UTLA President A.J. Duffy (second from left) trades information with Jose DeRose (second from right), communications director of United Teachers of New Orleans. Also on hand are (from left) Bill Lambert, UTLA’s director of government relations; Karen Butler-Brock, DAT coordinator; Amina Rachman, DAT director; and UTLA Vice President Julie Washington.

The UFT’s acclaimed Dial-A-Teacher program may soon have a West Coast replica. Leaders of the Los Angeles teachers’ union spent the day at UFT headquarters on Nov. 1 on a fact-finding mission to learn about the UFT’s after-school homework helpline.

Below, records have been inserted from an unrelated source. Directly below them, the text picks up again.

-- ==== Sys2Proof/Machine/State.lean ====
section
/-! DEFINITION. The whole state of the machine (10_state.md R20), the conditions its error latch can
hold (R35, 60_exceptions.md R170), the ways a step can have no next state, and the machine right
after construction (R37, 70_reset_and_hazards.md R190). -/

namespace Sys2Proof.Machine

/-- The five conditions a step can raise, with their payloads (R35, R170). -/
inductive Condition where
  /-- Raised by decode, with the word as fetched (R171). -/
  | illegalOpcode (w : Word)
  /-- Raised by the fetch, `DXYN`, `FX33`, `FX55`, `FX65`, with the lowest offending address (R172). -/
  | memoryOutOfRange (a : Nat)
  /-- Raised by `2NNN` on a full stack (R173). -/
  | stackOverflow
  /-- Raised by `00EE` on an empty stack (R174). -/
  | stackUnderflow
  /-- Raised by `EX9E` and `EXA1` when `V[X]` is above 15 (R175). -/
  | keyIndexOutOfRange (v : Byte)
deriving DecidableEq, Repr

/-- The state elements of R20, the inputs and parameters of R20's last paragraph, and the model's own two
fields, the draw counter and the record of whether the run has begun. -/
structure State where
  /-- `V[0..15]` (R21). -/
  v : Vector Byte 16
  /-- `I` (R23). -/
  i : Word
  /-- `pc` (R24). -/
  pc : Word
  /-- `STACK[0..15]` (R25). -/
  stack : Vector Word 16
  /-- `SP`, 0 to 16 (R25, log 20). -/
  sp : Fin 17
  /-- `DT` (R26). -/
  dt : Byte
  /-- `ST` (R26). -/
  st : Byte
  /-- `MEM` (R27, log 19). -/
  mem : Memory
  /-- `PIX` (R29). -/
  pix : Display
  /-- `REDRAW` (R30). -/
  redraw : Bool
  /-- `POWERED` (R32). -/
  powered : Bool
  /-- `FAULT` (R35). -/
  fault : Option Condition
  /-- `KEY[0..15]`, the host's input snapshot (R33, log 4). -/
  key : Vector Bool 16
  /-- `WRAP_MODE`, held for the session (R31, log 1). -/
  wrapMode : WrapMode
  /-- `DIALECT`, held for the session (R31, log 1). -/
  dialect : Dialect
  /-- `FONT`, the table Reset installs (R28, log 2). -/
  font : Font
  /-- The model's own: how many draws (R36) have been taken (log 3). -/
  draws : Nat
  /-- The model's own: whether a step has been taken since the last Reset, which is what ends the time in
  which Configure is allowed (70_reset_and_hazards.md R194, R195; log 17). -/
  stepped : Bool
deriving DecidableEq, Repr

/-- The machine has stopped with a fault. -/
inductive Fault where
  /-- Raised by `step` while `FAULT` holds a condition: no step is enabled until the host resets
  (40_cycle.md R90, 60_exceptions.md R178). Safe: the model stops where an implementation might go
  on. Log 6. -/
  | latched (c : Condition)
deriving DecidableEq, Repr

/-- The model gives the move no meaning. -/
inductive Refusal where
  /-- Raised by `exec` for an instruction that has no meaning yet (none). Safe. -/
  | notModelled (mnemonic : String)
  /-- Raised by `step` while `POWERED` is false: no step is enabled (40_cycle.md R90). Safe. Log 6. -/
  | notPowered
  /-- Raised by `loadRom` for a ROM above 3584 bytes (70_reset_and_hazards.md R192). Safe. Log 22. -/
  | romTooLong
  /-- Raised by `configure` once a step of the run has been taken: the host "cannot change configuration
  mid-run" (R195). Safe. Log 17. -/
  | configureMidRun
deriving DecidableEq, Repr

/-- A newly constructed machine: the "after construction" column of R37 (R190, log 16). -/
def State.construct (wrapMode : WrapMode) (dialect : Dialect) (font : Font) : State where
  v := Vector.replicate 16 0
  i := 0
  pc := 0x0200
  stack := Vector.replicate 16 0
  sp := 0
  dt := 0
  st := 0
  mem := []
  pix := Display.blank
  redraw := false
  powered := false
  fault := none
  key := Vector.replicate 16 false
  wrapMode := wrapMode
  dialect := dialect
  font := font
  draws := 0
  stepped := false

/-- The machine right after reset: constructed with settings nothing is known of (log 1) and the
default font of R28 (log 2). No step is enabled until a LoadROM (R196, log 18). -/
def State.reset : State := State.construct Config.wrapMode Config.dialect defaultFont

end Sys2Proof.Machine
end

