/-- A return from any state whose stack is as the call left it resumes at the instruction after the call,
with the stack pointer as before it (the document's property S8; decisions D1, D2 of the spec, log 10). -/
def Obligations.CallThenReturnResumesAfterCall : Prop :=
  ∀ (nnn : Addr12) (s t u : State), s.sp.val < 16 → exec (.call nnn) s = .next t →
    Part.stack.Same t u →
    ∃ v, exec .ret u = .next v ∧ v.pc = s.pc + 2 ∧ v.sp = s.sp

/-- R105, R106: `3XNN` skips exactly if V[X] = NN, `4XNN` exactly if not; nothing but pc changes. -/
def Obligations.SkipsOnImmediate : Prop :=
  ∀ (x : Reg) (nn : Byte) (s : State),
    decode (wordCXNN 0x3 x nn) = .ok (.seImm x nn) ∧ decode (wordCXNN 0x4 x nn) = .ok (.sneImm x nn) ∧
    (∃ t, exec (.seImm x nn) s = .next t ∧
      t.pc = s.pc + (if s.regNat x = nn.toNat then 4 else 2) ∧ UnchangedExcept [.pc] s t) ∧
    (∃ t, exec (.sneImm x nn) s = .next t ∧
      t.pc = s.pc + (if s.regNat x = nn.toNat then 2 else 4) ∧ UnchangedExcept [.pc] s t)

/-- `5XY0` skips exactly if V[X] = V[Y], `9XY0` exactly if not; nothing but pc changes (41_control_flow.md R107,
R108); a low nibble other than 0 is illegal (30_encoding.md R75, decision D18 of the spec, log 21). -/
def Obligations.SkipsOnRegister : Prop :=
  ∀ (x y : Reg) (s : State),
    decode (wordCXYN 0x5 x y 0) = .ok (.seReg x y) ∧ decode (wordCXYN 0x9 x y 0) = .ok (.sneReg x y) ∧
    (∀ n : BitVec 4, n ≠ 0 →
      decode (wordCXYN 0x5 x y n) = .error (.illegalOpcode (wordCXYN 0x5 x y n)) ∧
      decode (wordCXYN 0x9 x y n) = .error (.illegalOpcode (wordCXYN 0x9 x y n))) ∧
    (∃ t, exec (.seReg x y) s = .next t ∧
      t.pc = s.pc + (if s.regNat x = s.regNat y then 4 else 2) ∧ UnchangedExcept [.pc] s t) ∧
    (∃ t, exec (.sneReg x y) s = .next t ∧
      t.pc = s.pc + (if s.regNat x = s.regNat y then 2 else 4) ∧ UnchangedExcept [.pc] s t)

/-- Only a call and a return touch the stack, and only a call writes a slot (10_state.md R25; decision D2
of the spec). -/
def Obligations.StackTouchedOnlyByCallAndReturn : Prop :=
  ∀ (i : Instr) (s t : State), exec i s = .next t →
    (t.sp ≠ s.sp → i = .ret ∨ ∃ nnn, i = .call nnn) ∧
    (∀ k : Fin 16, t.stack[k.val] ≠ s.stack[k.val] → ∃ nnn, i = .call nnn)

/-! ### Registers, arithmetic, logic -/

/-- R121: `6XNN` puts NN into V[X]. -/
def Obligations.LoadImmediate : Prop :=
  ∀ (x : Reg) (nn : Byte) (s : State), decode (wordCXNN 0x6 x nn) = .ok (.ldImm x nn) ∧
    ∃ t, exec (.ldImm x nn) s = .next t ∧ t.reg x = nn ∧ t.pc = s.pc + 2 ∧
      RegsUnchangedExcept [x] s t ∧ UnchangedExcept [.regs, .pc] s t

/-- R122: `7XNN` adds NN to V[X] modulo 256 and writes no flag. -/
def Obligations.AddImmediate : Prop :=
  ∀ (x : Reg) (nn : Byte) (s : State), decode (wordCXNN 0x7 x nn) = .ok (.addImm x nn) ∧
    ∃ t, exec (.addImm x nn) s = .next t ∧ t.regNat x = (s.regNat x + nn.toNat) % 256 ∧
      t.pc = s.pc + 2 ∧ RegsUnchangedExcept [x] s t ∧ UnchangedExcept [.regs, .pc] s t

/-- R123: `8XY0` copies V[Y] into V[X]. -/
def Obligations.CopyRegister : Prop :=
  ∀ (x y : Reg) (s : State), decode (wordCXYN 0x8 x y 0x0) = .ok (.ldReg x y) ∧
    ∃ t, exec (.ldReg x y) s = .next t ∧ t.reg x = s.reg y ∧ t.pc = s.pc + 2 ∧
      RegsUnchangedExcept [x] s t ∧ UnchangedExcept [.regs, .pc] s t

“If we are going to bring it to Los Angeles, there is no reason to reinvent the wheel,” said A.J. Duffy, the president of United Teachers Los Angeles, which represents 48,000 teachers and health and human services workers in the Los Angeles Unified School District.

UTLA used to have a homework helpline years ago, but it ran out of funding, Duffy said. Now the Los Angeles City Council and Antonio Villaraigosa, the city’s new mayor, are interested in re-creating the program in partnership with the union. Daphna Ziman, a Democratic Party fund-raiser and head of the advocacy group Children Uniting Nations, who also made the trip to New York, is lining up corporate sponsors.


DAT’s Marie Goldberg (right) chats with visitors (from left) Lambert, Daphna Ziman and Nickie Shapira.

UTLA officials plan to first set up a pilot program in South Central Los Angeles schools, which have many foster-care children and others who are at risk.

“Dial-A-Teacher will be invaluable for children who don’t have that guidance and supervision,” said Julie Washington, UTLA’s vice president for elementary schools. “This will help close the achievement gap.”

The visitors quizzed UFT officials about all aspects of the Dial-A-Teacher program, from its budget to its hiring process. The day concluded with a visit to the Dial-A-Teacher operations center, where more than 30 teachers were fielding calls from students.

Dial-A-Teacher Director Amina Rachman, who hosted the visit, said that the program’s success should make UFT members proud.

“It’s very exciting to take something that we created and shaped here 25 years ago and make it available and watch it spread all across the country,” she said. “It says something about the vision and creativity of this union.”

Washington (seated, right) listens in on a conversation with a student as Ron Belin and Dial-A-Teacher Coordinator Karen Butler-Brock (standing, right) look on. Meanwhile, Richard Chodes (left) gives homework assistance to another student.